# dietas



## andereaugen

Hola,

estoy intentando traducir una oferta de trabajo en portugués y no se como se dice dietas en portugués, en el sentido del pago que hace el empresario al trabajador que tiene que desplazarse, dormir y comer fuera de casa por causa del trabajo.
¿Alguien tiene alguna idea?

Gracias por adelantado
Andereaugen


----------



## Alentugano

Boa noite,
tenho ideia que o termo "dietas" serve para designar aquilo que é conhecido entre nós por "Ajuda/Ajudas de Custo".


----------



## Vanda

Bienvenido Andereaugen!


Dizemos: _diárias_. Diárias pagas, quando, por exemplo, o trabalhador tem que ficar uma semana fora de seu local habitual de trabalho. 
Caso seja para mudar de cidade, então dizemos ajuda de custos.


----------



## andereaugen

Imressionante!!
Muito obrigada pelas suas respostas e pela rapidez.
Acho que tiraram as minhas dúvidas.
(e disculpem o meu português, esta ainda em processo de construcçao)


----------



## Tomby

*Vanda*: pode me confirmar se a diária também é o preço que custa um quarto de hotel, mais o café da manhã (pequeno almoço), almoço e jantar de um hóspede, mas noutro contexto, por exemplo, quando uma pessoa está de férias? Obrigado.
A "_dieta_", normalmente em Espanha, inclui estas despesas, transporte e uma quantia suplementar em compensação por ficar uns dias afastado da família ou do seu local habitual.
Cumprimentos!


----------



## Vanda

> pode me confirmar se a diária também é o preço que custa um quarto de hotel, mais o café da manhã (pequeno almoço), almoço e jantar de um hóspede, mas noutro contexto, por exemplo, quando uma pessoa está de férias?


 
Confirmadíssimo, mas a diária não necessariamente precisa incluir café e refeições. Varia de acordo com os hotéis, pousadas, etc.


----------



## moura

É. Parece-me que em Portugual se diz "diária completa" quando se incluem todas as refeições, além da dormida.


----------



## Lucia Adamoli

Aqui na Argentina usamos "Viático", como todas as despesas decorrentes de uma viagem de trabalho: passagem, refeições, hotel, etc.
Se a pessoa tiver que viver no extrangeiro ou fora da sua cidade, já vi usar "sobresueldo por desarraigo" mas não sei se é correto.
Só para colaborar com a tradução inversa.
Abraços
La Lucha


----------



## Tomby

Lucia Adamoli said:


> Aqui na Argentina usamos "Viático", como todas as despesas decorrentes de uma viagem de trabalho: passagem, refeições, hotel, etc.
> Se a pessoa tiver que viver no extrangeiro ou fora da sua cidade, já vi usar "sobresueldo por desarraigo" mas não sei se é correto.
> Só para colaborar com a tradução inversa.
> Abraços
> La Lucha


Nunca na vida tivesse imaginado que "viático" é a diária na Argentina porque em Espanha é o "sacramento da Eucaristia, que se administra aos doentes que estão em perigo de morte". 
Verifiquei o significado no DRAE e VOCÊ TEM TODA A RAZÃO!!! Ainda estou surpreso.  
O Priberam também concorda com o significado em espanhol: "_sacramento da Eucaristia ministrado aos enfermos impossibilitados de sair de casa ou aos moribundos_". 
Obrigado pela sua mensagem!


----------



## tinolat

En portugues, como se dice "viaticos" (gastos para transporte, comida, hospedaje, gasolina, etc.)?? Muito Obrigado!!!


----------



## Vinny Ribeiro

viáticos: provisão de dinheiro ou mantimentos para viagem; farnel.

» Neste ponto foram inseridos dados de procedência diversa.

/-! ### asPutBytes: only `as` -/

@[simp] theorem Dev.asPutBytes_regs (s : Dev) (k o : Nat) (bs : List Byte) : (s.asPutBytes k o bs).regs = s.regs := rfl
@[simp] theorem Dev.asPutBytes_out (s : Dev) (k o : Nat) (bs : List Byte) : (s.asPutBytes k o bs).out = s.out := rfl
@[simp] theorem Dev.asPutBytes_draws (s : Dev) (k o : Nat) (bs : List Byte) : (s.asPutBytes k o bs).draws = s.draws := rfl
@[simp] theorem Dev.asPutBytes_shop (s : Dev) (k o : Nat) (bs : List Byte) : (s.asPutBytes k o bs).shop = s.shop := rfl
@[simp] theorem Dev.asPutBytes_staged (s : Dev) (k o : Nat) (bs : List Byte) : (s.asPutBytes k o bs).staged = s.staged := rfl
@[simp] theorem Dev.asPutBytes_lost (s : Dev) (k o : Nat) (bs : List Byte) : (s.asPutBytes k o bs).lost = s.lost := rfl
@[simp] theorem Dev.asPutBytes_ctxs (s : Dev) (k o : Nat) (bs : List Byte) : (s.asPutBytes k o bs).ctxs = s.ctxs := rfl
@[simp] theorem Dev.asPutBytes_hif (s : Dev) (k o : Nat) (bs : List Byte) : (s.asPutBytes k o bs).hif = s.hif := rfl
@[simp] theorem Dev.asPutBytes_bpm (s : Dev) (k o : Nat) (bs : List Byte) : (s.asPutBytes k o bs).bpm = s.bpm := rfl
@[simp] theorem Dev.asPutBytes_dram (s : Dev) (k o : Nat) (bs : List Byte) : (s.asPutBytes k o bs).dram = s.dram := rfl
@[simp] theorem Dev.asPutBytes_marks (s : Dev) (k o : Nat) (bs : List Byte) : (s.asPutBytes k o bs).marks = s.marks := rfl
@[simp] theorem Dev.asPutBytes_ras (s : Dev) (k o : Nat) (bs : List Byte) : (s.asPutBytes k o bs).ras = s.ras := rfl
@[simp] theorem Dev.asPutBytes_asMarks (s : Dev) (k o : Nat) (bs : List Byte) : (s.asPutBytes k o bs).asMarks = s.asMarks := rfl
@[simp] theorem Dev.asPutBytes_boot (s : Dev) (k o : Nat) (bs : List Byte) : (s.asPutBytes k o bs).boot = s.boot := rfl
@[simp] theorem Dev.asPutBytes_chain (s : Dev) (k o : Nat) (bs : List Byte) : (s.asPutBytes k o bs).chain = s.chain := rfl
@[simp] theorem Dev.asPutBytes_glk0 (s : Dev) (k o : Nat) (bs : List Byte) : (s.asPutBytes k o bs).glk0 = s.glk0 := rfl
@[simp] theorem Dev.asPutBytes_glk1 (s : Dev) (k o : Nat) (bs : List Byte) : (s.asPutBytes k o bs).glk1 = s.glk1 := rfl
@[simp] theorem Dev.asPutBytes_sec (s : Dev) (k o : Nat) (bs : List Byte) : (s.asPutBytes k o bs).sec = s.sec := rfl
@[simp] theorem Dev.asPutBytes_vent (s : Dev) (k o : Nat) (bs : List Byte) : (s.asPutBytes k o bs).vent = s.vent := rfl
@[simp] theorem Dev.asPutBytes_pwr (s : Dev) (k o : Nat) (bs : List Byte) : (s.asPutBytes k o bs).pwr = s.pwr := rfl
@[simp] theorem Dev.asPutBytes_mctp (s : Dev) (k o : Nat) (bs : List Byte) : (s.asPutBytes k o bs).mctp = s.mctp := rfl
@[simp] theorem Dev.asPutBytes_mgmt (s : Dev) (k o : Nat) (bs : List Byte) : (s.asPutBytes k o bs).mgmt = s.mgmt := rfl
@[simp] theorem Dev.asPutBytes_slots (s : Dev) (k o : Nat) (bs : List Byte) : (s.asPutBytes k o bs).slots = s.slots := rfl
@[simp] theorem Dev.asPutBytes_tim (s : Dev) (k o : Nat) (bs : List Byte) : (s.asPutBytes k o bs).tim = s.tim := rfl
@[simp] theorem Dev.asPutBytes_eng (s : Dev) (k o : Nat) (bs : List Byte) : (s.asPutBytes k o bs).eng = s.eng := rfl
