-- ==== Sys2Proof/Laws/Dispatch.lean ====
section
/-! SUPPORT. Each command's meaning as a function of the unit alone: it answers the next state with that unit and the queue as it
was. -/

namespace Sys2Proof.Machine
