/-- A manager whose context 255, OPEN in slot 63, has command `w` alone at the front of its queue, with operand record `d`; trained
memory; pools 0 (PIXEL), 1 (CONTROL) and 15 (CLIP). -/
def front (w : List Word) (d : Option (List Byte)) : State :=
  let s := mgr (rings 255 1 ++ trained ++ pool 0 4 0 0x100000 ++ pool 1 4 4 0x200000 ++ pool 15 4 3 0x300000 ++ [(R.ctxCoreset 255 15, 0xFFFF)])
  { withCtx s 255 { sqTail := 1, sqIssued := 1, sq := [w], opData := d } with slots := [(63, 255)] }

/-- Fifteen VFs are enabled, VF 15 with memory and context 255. -/
def vfs (l : List (Nat × Nat)) : State := mgrCfg ([(R.hifVfCtx 56, 255)] ++ l) [(0x5A, 0x19), (0x5C, 15)]

/-- A coach whose description is all zeros. -/
def noCoach : Coach :=
  { kind := 0, seats := 0, nslot := 0, src := 0, seatAddr := 0, ppuTpl := 0, inStride := 0, post0 := 0, post1 := 0, headStride := 0,
    outStride := 0, ttLcore := 0, ttAddr := 0, ttStride := 0, ttCount := 0, expand := 0 }

theorem test_witness_AnIdleStepIsOneTclkEdge : State.reset.pending = [] := rfl

theorem test_witness_EveryStepKeepsTheQueueWellFormed :
    ({ mgr [] with pending := [.hostNop 255, .replayTimeout 1] } : State).queueWf = true ∧
    ∃ t, step { mgr [] with pending := [.hostNop 255, .replayTimeout 1] } = .next t := ⟨by decide +kernel, _, rfl⟩

/-- A state with one byte at the last address of DRAM and one in the last activation store, before a write through BAR 2. -/
def memState : State :=
  { mgr [] with dram := [(0, 1), (2 ^ 35 - 1, 255)], as := [(15 * 2 ^ 23 + 8388607, 7)], pending := [.bar2Write 0 0 0 [1, 2, 3, 4] false false] }

theorem test_witness_EveryStepKeepsTheMemoriesCanonical : memState.memWf = true ∧ ∃ t, step memState = .next t :=
  ⟨by decide +kernel, _, rfl⟩

theorem test_witness_AStoreReadsBackAndMemoriesThatReadAlikeAreEqual :
    memState.memWf = true ∧ (8388608 - 4) + ([1, 2, 3, 4] : List Byte).length ≤ 2 ^ 23 ∧ Memory.wf [(3, 5)] = true := by decide +kernel

/-- Sectors 0 to 2 hold a correctable, an uncorrectable and a poisoned code word. -/
def marked : State := { mgr [] with marks := [(0, .ce), (1, .ue), (2, .poison)] }

theorem test_witness_ADemandReadCorrectsOrPoisonsItsSector : marked.mark 0 = .ce ∧ marked.mark 1 = .ue := by decide

/-- A manager that works: a context open with a command, a slot, memory and an island register written. -/
def busy : State :=
  { mgr [(R.ctxStat 3, 1), (R.rasCtl, 2), (R.clkIslFreq 2, 800), (R.topRstCause, 0xFFFF0001)] with
    shop := 2 ^ 60, ctxs := [(3, { sqTail := 1 })], slots := [(0, 3)], dram := [(5, 6)], as := [(7, 8)], marks := [(9, .ce)] }

theorem test_witness_AResetClearsTheUnitOrDoesNotStart :
    busy.isMgr = true ∧ busy.boot.powered = true ∧ busy.boot.perst = false ∧ busy.absorbs 3 = false ∧ busy.absorbs 4 = false ∧
    busy.absorbs 5 = false ∧ busy.absorbs 7 = false ∧ (wkr []).isMgr = false ∧ (wkr []).slotsUsed = false := by decide +kernel

/-- A worker that runs a context, and a manager in the middle of a chain reset with PERST_N asserted and no power. -/
def slotted : State := { wkr [] with slots := [(0, 3)] }

theorem test_witness_AResetClearsTheUnitOrDoesNotStart_not :
    slotted.isMgr = false ∧ slotted.slotsUsed = true ∧ ({ mgr [] with boot := { powered := false } } : State).boot.powered = false ∧
    State.reset.boot.perst = true ∧ ({ mgr [] with boot := { perst := true } } : State).absorbs 3 = true ∧
    ({ mgr [] with boot := { perst := true } } : State).absorbs 4 = true ∧
    ({ mgr [] with boot := { perst := true } } : State).absorbs 5 = true := by decide +kernel

theorem test_witness_PowerStrapsAndTheBootSequence :
    State.reset.boot.sampled = false ∧ (mgr []).boot.sampled = true ∧ (1 : Word).bit 0 = true ∧ (1 : Word).bit 8 = false ∧
    ({ mgr [] with boot := {} } : State).isMgr = true ∧ ({ mgr [] with boot := {} } : State).rb R.topStrap 8 = false ∧
    ((mgr []).mgmt.order ((mgr []).rb R.topStrap 7)).head? = some 0 := by decide +kernel

/-- `s` while its boot ROM tries slot `k` of image state `st`, with firmware not yet running. -/
def trying (s : State) (k : Nat) (st : SlotSt) : State :=
  { s with regs := Tab.del R.mgmtStat s.regs, mgmt := { s.mgmt with slotB := { st, svn := 7 } },
           boot := { s.boot with trying := some k, tried := [k], started := true } }

/-- An image of security version 7, which passes the check when `ok`. -/
def image (ok : Bool) : ImageCheck :=
  { ok, runs := true, codec := true, reason := 1, mgmtSvn := 7, codecSvn := 1, version := 0x010203, revoke := 0, signSlot := 0 }

theorem test_witness_ImagesRunFailAndRestart :
    (trying (mgr []) 1 .pending).boot.trying = some 1 ∧ (trying (mgr []) 1 .pending).isMgr = true ∧
    (trying (mgr []) 1 .pending).rf R.mgmtStat 0 2 = 0 ∧ (trying (mgr []) 1 .pending).imageOk (image true) = true ∧
    (trying (mgr []) 1 .pending).imageOk (image false) = false ∧ (image true).runs = true ∧
    ((trying (mgr []) 1 .pending).mgmt.slot 1).st = .pending ∧ (trying (wkr []) 1 .empty).isMgr = false ∧
    (trying (wkr []) 1 .empty).rf R.mgmtStat 0 2 = 0 ∧ 1 ∈ (trying (mgr []) 1 .pending).boot.tried ∧
    (trying (mgr []) 1 .pending).rb R.mgmtStat 2 = false ∧ (mgr []).mgmtUp = true ∧ (mgr []).boot.started = false ∧
    State.reset.mgmtUp = false := by decide +kernel

theorem test_witness_TrainingZeroisationAndFunctionResetEnd : (7 : Nat) < 8 ∧ (mgr []).rb (R.memcCfg 7) 9 = false := by decide +kernel

/-- A manager that zeroises two extents of DRAM and resets its PF. -/
def zeroing : State :=
  { mgr [(R.topStat, 0x10), (R.hifFlrStat, 1)] with
    dram := [(0x7FF, 1), (0x800, 2), (0x8FF, 3), (0x980, 4)]
    boot := { perst := false, zero := [{ base := 0x800, len := 256, cls := 1 }, { base := 0x880, len := 256, cls := 1 }] } }

theorem test_witness_TrainingZeroisationAndFunctionResetEnd_rest :
    zeroing.boot.zero ≠ [] ∧ zeroing.boot.waitEn = [] ∧ (mgr []).boot.zero = [] ∧ zeroing.rb R.hifFlrStat 0 = true ∧
    (mgr []).rb R.hifFlrStat 0 = false := by decide +kernel

theorem test_witness_ConfigurationRequestsAreAnswered :
    (mgr []).cfgUp = true ∧ (vfs []).vfOn 15 = true ∧ (vfs []).isMgr = true ∧ (vfs []).boot.perst = false ∧
    (vfs []).boot.powered = true ∧ ({ mgr [] with hif := {} } : State).hif.rrs = true ∧ (mgr []).vfOn 1 = false ∧
    1023 ∉ [1, 0x11, 0x14, 0x1A, 0x22, 0x5A, 0x6C] ∧ 1023 ∉ [1, 0x12, 0x20] ∧ (wkr []).isMgr = false := by decide +kernel

theorem test_witness_VirtualFunctionsAndBarsFollowConfiguration :
    (mgrCfg [] [(0x5C, 7)]).cfgUp = true ∧ (mgrCfg [] [(0x5C, 7)]).vfRefused = false ∧ (mgrCfg [] [(0x5C, 8)]).vfEn = false ∧
    (mgrCfg [] [(0x5C, 8)]).vfRefused = true ∧ (vfs []).cfgUp = true ∧ (vfs []).vfEn = true ∧ (mgrCfg [] [(1, 0)]).mse 0 = false ∧
    (mgrCfg [] [(1, 0)]).cfgUp = true ∧ (mgr []).mse 0 = true ∧ (vfs []).vfOn 15 = true ∧ (vfs []).hif.waitQ = [] ∧
    (vfs []).inFlr 15 = false ∧ (vfs [(R.hifFlrStat, 0x8000)]).inFlr 15 = true ∧ (vfs []).rf R.hifPmStat 0 2 ≠ 3 := by decide +kernel

/-- A manager whose PF may not master the bus while a write waits. -/
def waits : State := { mgr [] with hif := { rrs := false, cfg := [(1, 0x00100002)], waitQ := [.wr 0 16 [1, 2]] } }

theorem test_witness_BusMasterEnableLetsOut :
    waits.cfgUp = true ∧ waits.rf R.hifPmStat 0 2 ≠ 3 ∧ waits.hif.waitQ = [.wr 0 16 [1, 2]] := by decide +kernel

/-- A link in L0 with ASPM L1 enabled, PTM enabled and TIME following PTM. -/
def linked : State :=
  let s := mgrCfg [(R.hifLinkStat, 0x400), (R.timeCtl, 2)] [(0x1C, 2), (0x76, 1), (0x72, 4)]
  { s with hif := { s.hif with ptmOut := true }, tim := { ptmMiss := 8 } }

theorem test_witness_HostLinkTrainsSleepsAndAsksForTime :
    (mgr []).pfUp = true ∧ (mgr []).pageUp R.hifLinkCtl = true ∧ (mgr []).boot.perst = false ∧ (mgr []).boot.powered = true ∧
    linked.rb R.hifLinkStat 10 = true ∧ (linked.cfg 0 0x1C).bit 1 = true ∧ (mgr []).rb R.hifLinkStat 10 = false ∧
    linked.isMgr = true ∧ (linked.cfg 0 0x76).bit 0 = true ∧ linked.inD3 = false ∧ (wkr []).isMgr = false ∧
    linked.timeSrc = 2 ∧ 8 ≤ linked.tim.ptmMiss ∧ (mgr []).timeSrc ≠ 2 ∧ linked.hif.ptmOut = true ∧
    (mgr []).hif.ptmOut = false := by decide +kernel

/-- A manager with trained memory and configuration dwords `c`, whose endpoint holds a read-ahead line of requester 9 at address 0. -/
def ahead (c : List (Nat × Nat)) : State :=
  let s := mgrCfg trained c
  { s with
    hif := { s.hif with ahead := [{ req := 9, lines := [{ fn := 0, addr := 0, data := [] }] }] }
    dram := [(0, 5), (32, 6)] }

/-- The last byte of the usable capacity. -/
def lastByte : Nat := 128849018879

theorem test_witness_Bar2WritesStoreTheirBytes :
    (ahead []).ecrcOn = false ∧ (ahead []).bar2Addr 0 lastByte 1 = some lastByte ∧ (ahead []).bar2Addr 0 lastByte 2 = none ∧
    (ahead [(0x46, 0x100)]).ecrcOn = true ∧ (ahead []).rf R.rasInjCtl 0 2 = 0 := by decide +kernel

theorem test_witness_ReadsCompleteWithWhatTheyMaySee :
    (ahead []).ecrcOn = false ∧ (ahead []).bar2Addr 0 lastByte 1 = some lastByte ∧ (ahead []).pfOf (lastByte / 4096) = none ∧
    (ahead []).bar2Addr 0 lastByte 2 = none ∧ (ahead []).barMay (.host 0) = true ∧ (ahead []).barMay (.host 1) = false ∧
    0x7FFFFC % 4 = 0 := by decide +kernel

/-- Requests of a manager: tag 1 brings command entries of context 3, tag 2 an operand, tag 4 is dead, tag 7 in quarantine. -/
def reading : State :=
  let s := mgr [(R.ctxStat 3, 1), (R.ctxStat 5, 1)]
  { s with
    hif := { s.hif with
      reads := [{ tag := 1, fn := 0, for_ := .sq 3 0, addr := 0, len := 64 }, { tag := 2, fn := 0, for_ := .operand 5, addr := 64, len := 8, got := [1] },
        { tag := 4, fn := 0, for_ := .dead, addr := 0, len := 64 }]
      quar := [(7, false)] } }

theorem test_witness_TagsAndCompletions :
    reading.hif.quar.find? (·.1 == 1) = none ∧
    reading.hif.reads.find? (·.tag == 1) = some { tag := 1, fn := 0, for_ := .sq 3 0, addr := 0, len := 64 } ∧
    reading.hif.reads.find? (·.tag == 2) = some { tag := 2, fn := 0, for_ := .operand 5, addr := 64, len := 8, got := [1] } ∧
    reading.ctxSt 5 = 1 ∧ reading.hif.quar.find? (·.1 == 7) = some (7, false) ∧ reading.hif.reads.find? (·.tag == 7) = none ∧
    reading.hif.quar.find? (·.1 == 1023) = none ∧ reading.hif.reads.find? (·.tag == 1023) = none ∧ reading.hif.tagQ = [] ∧
    reading.hif.reads.find? (·.tag == 4) = some { tag := 4, fn := 0, for_ := .dead, addr := 0, len := 64 } ∧
    reading.isMgr = true ∧ reading.ctxSt 3 = 1 := by decide +kernel

theorem test_witness_HeaderRegistersOfABlock :
    (mgr []).pfUp = true ∧ (mgr []).pageUp (pageBase 0x10000) = true ∧ pageBase 0x10000 ≠ 0x71000 ∧
    (mgr []).pageUp (pageBase 0x7FF000) = true ∧ pageBase 0x7FF000 ≠ 0x71000 ∧
    (mgr [(0x10018, 1), (0x1001C, 1), (0x10020, 1)]).irqOn (hdrPage 0x10000) = true ∧
    (mgr [(0x10018, 1), (0x1001C, 1), (0x10020, 1)]).rf (hdrPage 0x10000 + R.irqRoute) 0 2 = 1 := by decide +kernel

theorem test_witness_SoftResetQuiesceAndFreezeOfABlock :
    (mgr []).pfUp = true ∧ (mgr []).pageUp (pageBase 0x30000) = true ∧ hdrPage 0x30000 < 0x400000 ∧
    ((mgr []).busPosted (.host 0)).srstWork (hdrPage 0x30000) = (mgr []).busPosted (.host 0) ∧
    hdrPage 0x30000 / 0x1000 ∉ [1, 2, 5] ∧ (mgr [(0x30010, 2)]).rb (hdrPage 0x30000 + R.ctl) 1 = true ∧
    hdrPage 0x30000 / 0x1000 ∉ [7, 0x10, 0x78, 0x79, 0x7A] ∧ 0x400000 ≤ hdrPage 0x401000 ∧
    (mgr []).rb (hdrPage 0x30000 + R.ctl) 1 = false ∧ (4 : Word).bit 2 = true ∧ (mgr []).rb (hdrPage 0x30000 + R.ctl) 2 = false ∧
    (mgr [(0x30010, 4)]).rb (hdrPage 0x30000 + R.ctl) 2 = true ∧ (mgr [(0x30010, 4)]).rb (hdrPage 0x30000 + R.ctl) 1 = false ∧
    (mgr [(0x30010, 4)]).outstanding (hdrPage 0x30000) = false := by decide +kernel

/-- Core 2 is gated, core 3 waits for its clock, the camera island runs at another frequency than is asked, core 4 holds a byte. -/
def islands : State :=
  { mgr [(R.pwrIslCtl 2, 9), (R.clkIslStat 3, 0), (R.clkIslStat 21, 1)] with as := [(4 * 2 ^ 23 + 8388607, 5)] }

theorem test_witness_PortsClocksAndIslands :
    islands.pfUp = true ∧ islands.pageUp R.nocPortIsoSet = true ∧ islands.inD3 = false ∧ domOf 15 ≠ 3 ∧
    freqOk (domOf 15) ((1200 : Word).fld 0 11) = true ∧ (1200 : Word).fld 0 11 ≤ vselMax (domOf 15) (islands.rf (R.pwrIslCtl 15) 2 2) ∧
    freqOk (domOf 15) ((1201 : Word).fld 0 11) = false ∧ islands.islRuns 3 = true ∧ islands.rb (R.clkIslStat 3) 0 = false ∧
    islands.islRuns 2 = false ∧ islands.rb (R.clkIslStat 4) 0 = true ∧ (1 : Word).bit 0 = true ∧ islands.rf (R.pwrIslCtl 2) 4 2 = 0 ∧
    (2 : Word).bit 0 = false ∧ islands.rf (R.pwrIslCtl 4) 4 2 ≠ 0 ∧ gateable 25 = false := by decide +kernel

/-- A manager with unit 15 JOINED and a remote read of TXID 9 outstanding. -/
def remote : State :=
  { mgr [] with chain := { units := [(15, { st := .joined })], out := [{ dst := 15, vc := 3, txid := 9, frame := { cls := 2 }, what := .regRead 7 }] } }

theorem test_witness_RegisterAndRemoteAccesses :
    remote.barMay (.host 0) = true ∧ 0x18100 % 4 = 0 ∧ pageBase 0x18100 ≠ 0x71000 ∧ remote.pageUp 0x18100 = true ∧
    pageAt 0x18100 = some .ras ∧ (findReg PageInfo.ras.regs 0x100).isSome = true ∧
    (remote.busPosted (.host 0)).wrSpecial (.host 0) 0x18100 2 = none ∧ remote.rb (R.capt 0) 31 = false ∧ remote.isMgr = true ∧
    remote.remoteUnit 1 = false ∧ remote.remoteUnit 15 = true ∧ remote.rb (0x7A000 + R.capt 0) 31 = false ∧
    (remote.chain.out.filter fun t => t.dst = 15 ∧ t.vc = 3).length < 256 ∧
    remote.chain.out.find? (fun t => t.vc == 3 && t.txid == 9 && (match t.what with | .regRead _ => true | _ => false)) =
      some { dst := 15, vc := 3, txid := 9, frame := { cls := 2 }, what := .regRead 7 } ∧ (wkr []).isMgr = false := by decide +kernel

theorem test_witness_ContextsOpenResetAndFault :
    (mgr (rings 255 0)).pageMay (.host 0) 255 = true ∧ (mgr (rings 255 0)).ctxSt 255 = 0 ∧
    (mgr (rings 255 0)).openBad 255 false = false ∧ (mgr [(R.ctxRingSize 255 0, 3)]).ctxSt 255 = 0 ∧ (mgr [(R.ctxRingSize 255 0, 3)]).openBad 255 false = true ∧
    (mgr []).pageMay (.host 1) 255 = false ∧ (mgr (rings 255 2)).ctxSt 255 ≠ 3 ∧ (mgr (rings 255 2)).eng = {} ∧
    (mgr (rings 255 2)).tim.ents = [] ∧ (mgr (rings 255 2)).slotOf 255 = none ∧ ((mgr (rings 255 2)).ctx 255).mqWait = [] ∧
    (mgr (rings 255 3)).ctxSt 255 = 3 ∧ (mgr (rings 255 1)).ctxVf 255 = 0 ∧ (4 : Word).bit 0 = false ∧ (4 : Word).bit 2 = true ∧
    (mgr (rings 255 1)).ctxSt 255 ≠ 0 ∧ (∀ o, o < 256 → o ≠ 255 → (mgr (rings 255 1)).rb (R.ctxCtl o) 2 = false) ∧
    (mgr (rings 255 1 ++ [(R.ctxCtl 0, 4)])).rb (R.ctxCtl 0) 2 = true := by decide +kernel

/-- A manager whose context 255 has faulted and torn down its work. -/
def torn : State := withCtx (mgr (rings 255 2)) 255 { tear := some { status := some { nm := .ctxFaultAddr, blk := 7 }, seq := 3, d2 := 1, core := 0 } }

theorem test_witness_TeardownDone :
    torn.ringTakes 255 2 = true ∧ torn.staged = [] ∧ torn.lost = [] ∧ torn.hifHeld (torn.ctxVec 255).1 = false ∧ torn.isMgr = true ∧
    (torn.ctx 255).tear = some { status := some { nm := .ctxFaultAddr, blk := 7 }, seq := 3, d2 := 1, core := 0 } ∧
    torn.ctxSt 255 = 2 ∧ (torn.ctx 1).tear = none := by decide +kernel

No entanto esse termo me parece muito formal. Eu diria "despesas."


----------



## Carfer

Em Portugal diz-se (com consagração legal) 'despesas de representação'. 

Cumprimentos

Carfer


----------



## Mangato

Despesas e também diarias, quando se trata de uma cantidade estipulada por dia


----------



## Vanda

Veja as respostas acima, lá no início.


----------



## airosa

Tenho aqui um comprovante de hotel que diz:

Ponto de venda:
Diaria

Como posso entender, se se trata sómente do pago pelo quarto ou inclui a alimentação também?

Obrigada desde já.


----------



## Vanda

Normalmente a diária se refere a 1 dia (geralmente de 13h até às 12h do dia seguinte), incluindo o café da manhã. Isso é válido para a maioria das diárias no Brasil.


----------



## airosa

Obrigada, Vanda.


----------